Memang, tantangan terbesar ke depan adalah membangun sistem beserta kelengkapan sarana dan prasarana serta penegakan hukum yang bermartabat, berkeadilan, dan tidak diskriminatif. Sebab, jaminan bahan makanan yang layak konsumsi (halal) bagi seluruh penduduk di Tanah Air adalah bagian dari keamanan pangan rohani.
Pada pembukaan UUD 1945, disebutkan, "UUD 1945 mengamanatkan negara menjamin kemerdekaan tiap-tiap penduduk untuk memeluk agamanya masing-masing dan untuk beribadah menurut agamanya dan kepercayaanya itu." Substansinya, tentu memberi jaminan kemerdekaan memeluk agama masing-masing, termasuk penyediaan pangan sesuai agama dan kepercayaannya.

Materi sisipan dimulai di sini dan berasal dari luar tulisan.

-- ==== Sys2Proof/Tests/Slice0.lean ====
section
/-!
SUPPORT. Tests/Slice0.lean: the model's own tests, with the spec's values by hand, and for each statement with hypotheses one theorem
that shows a state and operands which meet them.
-/
namespace Sys2Proof.Machine
set_option Elab.async false

/-! ### Values -/

/-- 00_scope R589: the CRC-32 of the nine ASCII bytes 123456789. -/
theorem test_crc32_check : crc32 [0x31, 0x32, 0x33, 0x34, 0x35, 0x36, 0x37, 0x38, 0x39] = 0xCBF43926 := by decide +kernel

/-- 05_ R97's examples, n = 23. -/
theorem test_extract_examples :
    extract (0x2C00000 : Int) 23 false = (6, false) ∧ extract (0x2C00000 : Int) 23 true = (5, false) ∧
    extract (0x3400000 : Int) 23 false = (6, false) ∧ extract (0x3400000 : Int) 23 true = (6, false) ∧
    extract (-46137344) 23 false = (-6, false) ∧ extract (-46137344) 23 true = (-6, false) ∧
    extract (2 ^ 46) 23 false = (0x7FFFFF, true) ∧ extract (2 ^ 46) 23 true = (0x7FFFFF, true) := by decide +kernel

/-! ### Well-formed operands: one ill-formed command for each check -/

def hd0 : Header := { mclass := 0, status := 0, tag := 0, srcSlot := 0, srcKnot := 0, srcDev := 0, dstSlot := 0, dstKnot := 0, dstDev := 0, cls := 0, type := 0, lenM1 := 7, addr := 0 }
def rq0 : ReqCtx := { carrier := .jtag, id := 9, seq := 1, major := 2, minor := 3 }

theorem test_wf_refuses :
    Instr.wf (.readResponse hd0 [1] []) = false ∧ Instr.wf (.writeRequest hd0 [1] []) = false ∧
    Instr.wf (.stileRequest 0 true 0 7 0 0 0 [1]) = false ∧ Instr.wf (.clvNetworkAccess 0 true 0 8 [1]) = false ∧
    Instr.wf (.clvNetworkStarvation 0 true 0 8 [1]) = false ∧ Instr.wf (.stateWindowAccess 0 true 0 8 [1]) = false ∧
    Instr.wf (.hostBar2Access .w true 0 4 [1]) = false ∧ Instr.wf (.hostOutRequest 1 true 0 4 [1]) = false ∧
    Instr.wf (.memoryLoad 0 ⟨false, 0⟩ true 0 1 false) = false ∧ Instr.wf (.memoryStore 0 ⟨false, 0⟩ true 0 1 false) = false ∧
    Instr.wf (.faultIe rq0 [1]) = false ∧ Instr.wf (.queueSet rq0 0 [1]) = false ∧ Instr.wf (.tempConvert []) = false ∧
    Instr.wf (.train rq0 0 0 [] []) = false ∧ Instr.wf (.driftPauseNow 0 [] []) = false ∧ Instr.wf (.faultIe rq0 (List.replicate 8 0)) = true := by
  decide +kernel

/-! ### States that the witnesses use -/

/-- The named domains On, the block clock gates open. -/
def wOn (ns : List Nat) (d : Device) : Device :=
  d.each ns (fun d n => (d.setFld (domStatA n) 30 2 0).when (decide (32 ≤ n)) (fun d => d.setBit (gateA n) 0))

/-- A booted device in Running: supplies valid, both halves up, Thimble W serving. -/
def wDev : Device :=
  { sys := { coreIn := true, aux := true, xcvHi := true, vddq := true, vccio := 255, upW := true, upE := true, booted := true
             mode := .running, cpuW := true, cpuE := true } }

/-- The same with the domains On, and fields among them released. -/
def wRun (ns : List Nat) : Device :=
  (wOn ns wDev).each (ns.filter (fun n => n < 32)) (fun d f => d.setFld (fldA f 0) 29 3 4)

/-- Regional clock r of field f runs, from CLKIN_h0. -/
def wClk (f r : Nat) (d : Device) : Device := (d.putBit (fldA f (0x500 + 4 * r)) 31 true).setReg (fldA f (0x540 + 4 * r)) 0x20

/-- Output 0 of PLL 0 gives edges. -/
def wPll (d : Device) : Device := (d.setBit (pllStat 0) 31).setReg (pllA 0 0x14) 2

def at_ (d : Device) : State := { dev := d }

/-! ### The machine -/

theorem wit_TickOnEmptyQueue : (at_ wDev).pending = [] ∧ wDev.clv = [] ∧ wDev.net.held = [] ∧ wDev.net.rspBuf = [] ∧ wDev.bobState ≠ 4 ∧
    (wDev.cal .w).chans = [] ∧ (wDev.cal .e).chans = [] ∧ (wDev.lark .w).on = false ∧ ((wDev.setLark .e { on := true }).lark .e).on = true := by decide +kernel

theorem wit_CanonicalKept : (at_ wDev).dev.canonical = true ∧
    (match step { at_ wDev with pending := [.gsrPulseWrite 3] } with | .next t => t.dev.canonical | _ => false) = true := by decide +kernel

/-! ### Fabric and block memories -/

def wFf : FfCfg := { fromF := true, clk1 := false, ce := 0, sr := 0, async := false, srVal := false, init := false }
def wTile : TileCfg :=
  { cells := [(0, { mode := .whole, tt := 1, ff0 := wFf, ff1 := { wFf with fromF := false } })], sinks := [], ce0 := 0, ce1 := 0, sr0 := 0, sr1 := 0, ci := 0
    clk0 := 0, clk1 := 0, hops := [], hopClk := 0 }
def wFab : Device := wClk 0 0 (wRun [0, 1])
def wTiled : Device := { wFab with fab := { tiles := [(5, some wTile)] } }

theorem wit_FlopEdge : wTiled.rclkRuns 0 0 = true ∧ wTiled.gsrOn 0 = false ∧ tabGet natZero wTiled.fab.gsrWait 0 ≤ 1 ∧
    tabWf boolFalse wTiled.fab.ffs = true ∧ (((upto 32).flatMap wTiled.flopsOf).map (fun y => y.1)).Nodup ∧
    (160, 5, wTile, 0, false, wFf) ∈ wTiled.flopsOf 0 ∧ wFf.async = false ∧ flopClk wTile wFf = 0 := by decide +kernel
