-- ==== Sys2Proof/Decode.lean ====
section
/-!
DEFINITION. The decoder (30_encoding.md R61 to R67), written from the opcode map R64, and after it the encoder.
-/

namespace Sys2Proof

/-! ### Fields and word layout -/

/-- R61: `OP = cw[15:12]`. -/
def opField (cw : CommandWord) : BitVec 4 := cw.extractLsb' 12 4

/-- R61: `A = cw[11:8]`. -/
def aField (cw : CommandWord) : RegId := cw.extractLsb' 8 4

/-- R61: `V = cw[7:0]`. -/
def vField (cw : CommandWord) : Byte := cw.extractLsb' 0 8

/-- The more significant byte of a word (R62). -/
def highByte (w : CommandWord) : Byte := w.extractLsb' 8 8

/-- The less significant byte of a word (R62). -/
def lowByte (w : CommandWord) : Byte := w.extractLsb' 0 8

/-- R62: "Where a byte stream must be formed, each word is stored high byte first (big-endian)." -/
def bytesOfWords (ws : List CommandWord) : List Byte := ws.flatMap fun w => [highByte w, lowByte w]

/-- The words of a byte stream, high byte first (R62). A last single byte makes no word. -/
def wordsOfBytes : List Byte → List CommandWord
  | hi :: lo :: rest => (hi ++ lo) :: wordsOfBytes rest
  | [_] => []
  | [] => []

/-! ### The opcode map -/

/-- The operation a row of R64 stands for. -/
inductive Operation where
  | select | deselect | txbyte | wrreg | init | clear | render | tick | showGlyph
deriving DecidableEq, Repr

/-- One row of the opcode map R64. -/
structure OpcodeRow where
  op : Operation
  /-- the column `match` -/
  pattern : CommandWord
  mask : CommandWord
  /-- the command's length in words (R63) -/
  words : Nat
deriving DecidableEq, Repr

/-- The opcode map, row by row as R64 prints it. -/
def opcodeMap : List OpcodeRow :=
  [ ⟨.select,    0x1000#16, 0xFFFF#16, 1⟩,
    ⟨.deselect,  0x2000#16, 0xFFFF#16, 1⟩,
    ⟨.txbyte,    0x3000#16, 0xFF00#16, 1⟩,
    ⟨.wrreg,     0x4000#16, 0xF000#16, 1⟩,
    ⟨.init,      0x5000#16, 0xFFFF#16, 1⟩,
    ⟨.clear,     0x6000#16, 0xFFFF#16, 1⟩,
    ⟨.render,    0x7000#16, 0xFFFF#16, 5⟩,
    ⟨.tick,      0x8000#16, 0xFFFF#16, 1⟩,
    ⟨.showGlyph, 0x9000#16, 0xFF00#16, 1⟩ ]

/-- R64: "A word matches a row when `(cw AND mask) = match`." -/
def OpcodeRow.accepts (row : OpcodeRow) (cw : CommandWord) : Bool := cw &&& row.mask == row.pattern

/-- The row a word matches, if any (R64). -/
def findRow (cw : CommandWord) : Option OpcodeRow := opcodeMap.find? (·.accepts cw)

/-- R63: a command's length in words, from its first word alone; a reserved word has none. -/
def commandLength (cw : CommandWord) : Option Nat := (findRow cw).map (·.words)

/-- The longest command in words (R60: RENDER, "five words in all"). -/
def longestCommand : Nat := 5

/-! ### Decoding -/

/-- Why a list of words or bytes holds no command at its start. -/
inductive DecodeError where
  /-- there is no first word -/
  | empty
  /-- the first word matches no row (R66) -/
  | reserved (cw : CommandWord)
  /-- the words end inside RENDER's extension words (R79) -/
  | truncated
  /-- a byte stream that is not a whole number of 16-bit words (R62; log 18) -/
  | halfWord
deriving DecidableEq, Repr

/-- R62: the eight row bytes of the extension words, `rows[2k] = e(k+1)[15:8]` and `rows[2k+1] = e(k+1)[7:0]`. -/
def rowsOfExtension (e1 e2 e3 e4 : CommandWord) : Vector Byte 8 :=
  #v[highByte e1, lowByte e1, highByte e2, lowByte e2, highByte e3, lowByte e3, highByte e4, lowByte e4]

/-- Operand assembly (R65) for the operation of the first word `cw`, with the words `ext` that follow it. -/
def readOperands (op : Operation) (cw : CommandWord) (ext : List CommandWord) :
    Except DecodeError (Instr × List CommandWord) :=
  match op with
  | .select => .ok (.select, ext)
  | .deselect => .ok (.deselect, ext)
  | .txbyte => .ok (.txbyte (vField cw), ext)
  | .wrreg => .ok (.wrreg (aField cw) (vField cw), ext)
  | .init => .ok (.init, ext)
  | .clear => .ok (.clear, ext)
  | .render =>
    match ext with
    | e1 :: e2 :: e3 :: e4 :: rest => .ok (.render (rowsOfExtension e1 e2 e3 e4), rest)
    | _ => .error .truncated
  | .tick => .ok (.tick, ext)
  | .showGlyph => .ok (.showGlyph (vField cw), ext)

/-- The decoder: the command at the start of a list of words and the words after it. The checks come in the order
of 60_exceptions.md R114, `Reserved` and then `Truncated`. It reads no engine state (R67). -/
def decode : List CommandWord → Except DecodeError (Instr × List CommandWord)
  | [] => .error .empty
  | cw :: ext =>
    match findRow cw with
    | none => .error (.reserved cw)
    | some row => readOperands row.op cw ext

/-- The decoder on a byte stream (R62: high byte first). -/
def decodeBytes (bs : List Byte) : Except DecodeError (Instr × List CommandWord) :=
  if bs.length % 2 = 1 then .error .halfWord else decode (wordsOfBytes bs)

/-- The words of a row whose bits are `w`, numbered as spec/opcode_table.json numbers them: bit 0 is the least
significant bit of the first word, and the words above `nbits` are zero, up to the longest command. -/
def tableWords (nbits w : Nat) : List CommandWord :=
  (List.range longestCommand).map fun k => BitVec.ofNat 16 ((w % 2 ^ nbits) >>> (16 * k))

/-- The command the decoder reads from the bits `w` of an opcode-table row, laid out as bytes (R62). -/
def decodeTableWord (nbits w : Nat) : Option Instr :=
  match decodeBytes (bytesOfWords (tableWords nbits w)) with
  | .ok (i, _) => some i
  | .error _ => none

/-! ### Encoding -/

/-- R61: a command word from its three fields. -/
def commandWord (op : BitVec 4) (a : RegId) (v : Byte) : CommandWord := op ++ a ++ v

/-- The words of a command, from the OP column of R64, the fields of R61 and the extension words of R62. -/
def encode : Instr → List CommandWord
  | .select => [commandWord 0x1 0 0]
  | .deselect => [commandWord 0x2 0 0]
  | .txbyte v => [commandWord 0x3 0 v]
  | .wrreg a v => [commandWord 0x4 a v]
  | .init => [commandWord 0x5 0 0]
  | .clear => [commandWord 0x6 0 0]
  | .render rows =>
    [commandWord 0x7 0 0, rows[0] ++ rows[1], rows[2] ++ rows[3], rows[4] ++ rows[5], rows[6] ++ rows[7]]
  | .tick => [commandWord 0x8 0 0]
  | .showGlyph v => [commandWord 0x9 0 v]

end Sys2Proof
end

Sekali lagi, para elite bangsa khususnya penyelenggara pemerintahan perlu diingatkan agar tidak membiarkan rakyat dan generasi muda berada dalam ancaman bahaya makanan. Membersihkan makanan yang berbahaya adalah bagian good governance. Karena menyiapkan makanan yang sehat dan bersih adalah hak konstitusional rakyat yang tak bisa ditawar-tawar. (rol)
Oleh: Abustan(Komisioner Badan Perlindungan Konsumen Nasional (BPKN) RI, Pengajar Hukum Perlindungan Konsumen).